- Associated Press - Wednesday, July 16, 2014

HUNTSVILLE, Ala. (AP) - By the morning of the launch of Apollo 11, 45 years ago today, NASA’ s engineers and rocket scientists were “reasonably confident” their plan would work and the Saturn V rocket would lift off on schedule at 8:32 a.m. CDT.

They were reasonably confident the three astronauts on top would make it to the moon and back, and two of those astronauts would become the first humans to step on another celestial body.

They were reasonably confident, because they’d done most of this before. Apollo spacecraft had orbited the moon twice on missions 8 and 10, and a lunar module had dropped to within 10 miles of the lunar surface on Apollo 10 and returned to dock safely with the command module.

Even so, the stakes couldn’t be higher July 16, 1969. The whole world really was watching, including the Soviet Union, which was racing America to the moon, and NASA wanted badly to meet slain President John F. Kennedy’s 1961 challenge to land a man on the moon and return him safely in the decade of the 1960s.

And there was something else. “There were so many things that could fail and result in our astronauts being stranded on the moon or killed,” retired NASA engineer Brooks Moore of Huntsville remembered this week.

The “reasonably confident” assessment was Moore’s, and he should know. Moore ran the Marshall Space Flight Center division in charge of the Saturn V rocket’s electronic “brain.”

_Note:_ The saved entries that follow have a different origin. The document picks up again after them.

theorem State.lcRefuse_keeps {W : List Field} {s₀ s : State} (hk : s₀.Keeps W s) (hw : Field.sub [.regs, .ev, .sec, .free] W = true) (op
    : Nat) (r : Nat) : s₀.Keeps W (State.lcRefuse s op r) := by
  unfold State.lcRefuse
  repeat' first
    | with_reducible assumption
    | with_reducible exact State.Keeps.refl _ _
    | with_reducible apply State.setFld_keeps (hw := Field.sub_trans (by decide) hw)
    | with_reducible apply State.postPkg_keeps (hw := Field.sub_trans (by decide) hw)
    | with_reducible apply State.newChal_keeps (hw := Field.sub_trans (by decide) hw)
    | with_reducible refine keeps_ite ?_ ?_
    | with_reducible refine keeps_ite_fst ?_ ?_
    | intro _
    | dsimp only
    | simp (disch := first | assumption | (with_unfolding_all (intro (x : Field) hx; cases x <;>
        first | exact absurd hx (by decide) | (dsimp only [Field.same]; done) | (dsimp only [Field.same]; exact ⟨rfl, rfl⟩)))) only [keeps_mk hw]
    | split

theorem State.lcStart_keeps {W : List Field} {s₀ s : State} (hk : s₀.Keeps W s) (hw : Field.sub [.regs, .mem, .ev, .sec, .free] W = true)
    (v : Word) : s₀.Keeps W (State.lcStart s v) := by
  unfold State.lcStart
  repeat' first
    | with_reducible assumption
    | with_reducible exact State.Keeps.refl _ _
    | with_reducible apply State.setFld_keeps (hw := Field.sub_trans (by decide) hw)
    | with_reducible apply State.lcRefuse_keeps (hw := Field.sub_trans (by decide) hw)
    | with_reducible apply State.wipe_keeps (hw := Field.sub_trans (by decide) hw)
    | with_reducible refine keeps_ite ?_ ?_
    | with_reducible refine keeps_ite_fst ?_ ?_
    | intro _
    | dsimp only
    | simp (disch := first | assumption | (with_unfolding_all (intro (x : Field) hx; cases x <;>
        first | exact absurd hx (by decide) | (dsimp only [Field.same]; done) | (dsimp only [Field.same]; exact ⟨rfl, rfl⟩)))) only [keeps_mk hw]
    | split

theorem State.lcCommand_keeps {W : List Field} {s₀ s : State} (hk : s₀.Keeps W s) (hw : Field.sub [.regs, .mem, .ev, .sec, .free] W =
    true) (v : Word) : s₀.Keeps W (State.lcCommand s v) := by
  unfold State.lcCommand
  repeat' first
    | with_reducible assumption
    | with_reducible exact State.Keeps.refl _ _
    | with_reducible apply State.setFld_keeps (hw := Field.sub_trans (by decide) hw)
    | with_reducible apply State.lcStart_keeps (hw := Field.sub_trans (by decide) hw)
    | with_reducible refine keeps_ite ?_ ?_
    | with_reducible refine keeps_ite_fst ?_ ?_
    | intro _
    | dsimp only
    | simp (disch := first | assumption | (with_unfolding_all (intro (x : Field) hx; cases x <;>
        first | exact absurd hx (by decide) | (dsimp only [Field.same]; done) | (dsimp only [Field.same]; exact ⟨rfl, rfl⟩)))) only [keeps_mk hw]
    | split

One million people were standing by roadsides and in parking lots across central Florida to watch the launch. Tens of millions more were watching worldwide on television. They included the more than 300,000 Americans who worked on the Apollo program. “NASA couldn’t do it alone,” Saturn V propulsion engineer Alex McCool said last week.

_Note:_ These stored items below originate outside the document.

theorem State.roundStep_keeps {W : List Field} {s₀ s : State} (hk : s₀.Keeps W s) (hw : Field.sub [.regs, .ev, .boot] W = true) (h : Nat)
    (mirror : Nat) (diff : BitVec 4096) : s₀.Keeps W (State.roundStep s h mirror diff) := by
  unfold State.roundStep
  repeat' first
    | with_reducible assumption
    | with_reducible exact State.Keeps.refl _ _
    | with_reducible apply State.roundGoes_keeps (hw := Field.sub_trans (by decide) hw)
    | with_reducible apply State.scrubPaused_keeps (hw := Field.sub_trans (by decide) hw)
    | with_reducible apply State.residentFrame_keeps (hw := Field.sub_trans (by decide) hw)
    | with_reducible apply State.showScrub_keeps (hw := Field.sub_trans (by decide) hw)
    | with_reducible apply State.mirrorCe_keeps (hw := Field.sub_trans (by decide) hw)
    | with_reducible apply State.scrubBad_keeps (hw := Field.sub_trans (by decide) hw)
    | with_reducible refine keeps_ite ?_ ?_
    | with_reducible refine keeps_ite_fst ?_ ?_
    | intro _
    | dsimp only
    | split

theorem State.scrubStep_keeps {W : List Field} {s₀ s : State} (hk : s₀.Keeps W s) (hw : Field.sub [.regs, .halls, .ev, .boot] W = true)
    (h : Nat) (mirror : Nat) (diff : BitVec 4096) : s₀.Keeps W (State.scrubStep s h mirror diff) := by
  unfold State.scrubStep
  repeat' first
    | with_reducible assumption
    | with_reducible exact State.Keeps.refl _ _
    | with_reducible apply State.scrubPaused_keeps (hw := Field.sub_trans (by decide) hw)
    | with_reducible apply State.prioStep_keeps (hw := Field.sub_trans (by decide) hw)
    | with_reducible apply State.setScrub_keeps (hw := Field.sub_trans (by decide) hw)
    | with_reducible apply State.roundStep_keeps (hw := Field.sub_trans (by decide) hw)
    | with_reducible refine keeps_ite ?_ ?_
    | with_reducible refine keeps_ite_fst ?_ ?_
    | intro _
    | dsimp only
    | split

theorem State.slotReloaded_keeps {W : List Field} {s₀ s : State} (hk : s₀.Keeps W s) (hw : Field.sub [.regs, .gals, .ev, .boot] W = true)
    (G : Nat) (k : Nat) (fault : Bool) : s₀.Keeps W (State.slotReloaded s G k fault) := by
  unfold State.slotReloaded
  repeat' first
    | with_reducible assumption
    | with_reducible exact State.Keeps.refl _ _
    | with_reducible apply State.postGal_keeps (hw := Field.sub_trans (by decide) hw)
    | with_reducible apply State.fillSlot_keeps (hw := Field.sub_trans (by decide) hw)
    | with_reducible apply State.setFld_keeps (hw := Field.sub_trans (by decide) hw)
    | with_reducible refine keeps_ite ?_ ?_
    | with_reducible refine keeps_ite_fst ?_ ?_
    | intro _
    | dsimp only
    | simp (disch := first | assumption | (with_unfolding_all (intro (x : Field) hx; cases x <;>
        first | exact absurd hx (by decide) | (dsimp only [Field.same]; done) | (dsimp only [Field.same]; exact ⟨rfl, rfl⟩)))) only [keeps_mk hw]
    | split

theorem State.loadCompleted_keeps {W : List Field} {s₀ s : State} (hk : s₀.Keeps W s) (hw : Field.sub [.regs, .gals, .halls, .ev, .boot,
    .net, .reqs, .seqNext, .free] W = true) (G : Nat) (f : LoadFacts) : s₀.Keeps W (State.loadCompleted s G f) := by
  unfold State.loadCompleted
  repeat' first
    | with_reducible assumption
    | with_reducible exact State.Keeps.refl _ _
    | with_reducible apply State.planeLoadComplete_keeps (hw := Field.sub_trans (by decide) hw)
    | with_reducible refine keeps_ite ?_ ?_
    | with_reducible refine keeps_ite_fst ?_ ?_
    | intro _
    | dsimp only
    | simp (disch := first | assumption | (with_unfolding_all (intro (x : Field) hx; cases x <;>
        first | exact absurd hx (by decide) | (dsimp only [Field.same]; done) | (dsimp only [Field.same]; exact ⟨rfl, rfl⟩)))) only [keeps_mk hw]
    | split

theorem execRecordWriteDone_keeps {s : State} (fault : Bool) : ∃ nx, execRecordWriteDone fault s = .next nx ∧ s.Keeps [.regs, .mem, .ev,
    .boot] nx := by
  have hw : Field.sub [.regs, .mem, .ev, .boot] [.regs, .mem, .ev, .boot] = true := by decide
  refine ⟨_, rfl, ?_⟩
  have hk := State.Keeps.refl [.regs, .mem, .ev, .boot] s
  repeat' first
    | with_reducible assumption
    | with_reducible exact State.Keeps.refl _ _
    | with_reducible apply State.recordWriteDone_keeps (hw := Field.sub_trans (by decide) hw)
    | with_reducible refine keeps_ite ?_ ?_
    | with_reducible refine keeps_ite_fst ?_ ?_
    | intro _
    | dsimp only
    | split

Moore was in a technical control room at the Kennedy Space Center, and his family was in the viewing stands as the countdown clock ticked down. With Moore were experts from Huntsville on every system of the Saturn V rocket.

McCool was back in Huntsville at the Huntsville Operations Support Center at the Marshall Space Flight Center with NASA and contractor teams watching the same flow of data Moore was seeing at the Cape.

Marshall’s job was “simple.” Get astronauts Michael Collins, Neil Armstrong and Buzz Aldrin off the pad and out of Earth orbit heading toward the moon. Houston’s Johnson Space Center was responsible for everything from that point onward.

Famous for their white shirts, slide rules and their boss, Wernher von Braun, the Marshall team had built backup upon backup into the Saturn V. They were ready to set off the controlled explosion of liftoff that would unleash 7.5 million pounds of thrust - the most power ever ridden by human beings.

There had been problems in Marshall’s part before. Two upper-stage engines shut down in flight on the unmanned Apollo 6 mission, and the lone third-stage engine failed to re-ignite in space. It simply had to fire now, because if that engine didn’t ignite on command to boost the capsule out of Earth orbit, there would be no flight to the moon. America would fail, and the astronauts would return to the ground.

“We had reason to be anxious,” Moore said. “It was unusual to have a propulsion vehicle you reignited in orbit.”

Moore and McCool watched with the rest of the world as the countdown hit zero and the Saturn V’s five giant engines ignited. The rocket cleared the gantry, and two Earth orbits later, the third-stage engine fired on command and sent the capsule and service module toward the moon.

“We cheered then,” Moore said. “Oh, yeah,” McCool said. Watch videos of the launch below.

Brooks Moore headed home after the launch. Marshall’s part was finished and Moore became one of Huntsville’s “very, very interested observers” in Houston’s part of the mission. “We were equally as uptight as the people there,” he said.

He was invited to several of Huntsville’s moonwalk watching parties four days later on July 20, but Moore went to none of them. “I wasn’t ready to celebrate,” he said this week. “I was extremely uneasy…. I didn’t join any group celebrations until the whole thing was over.”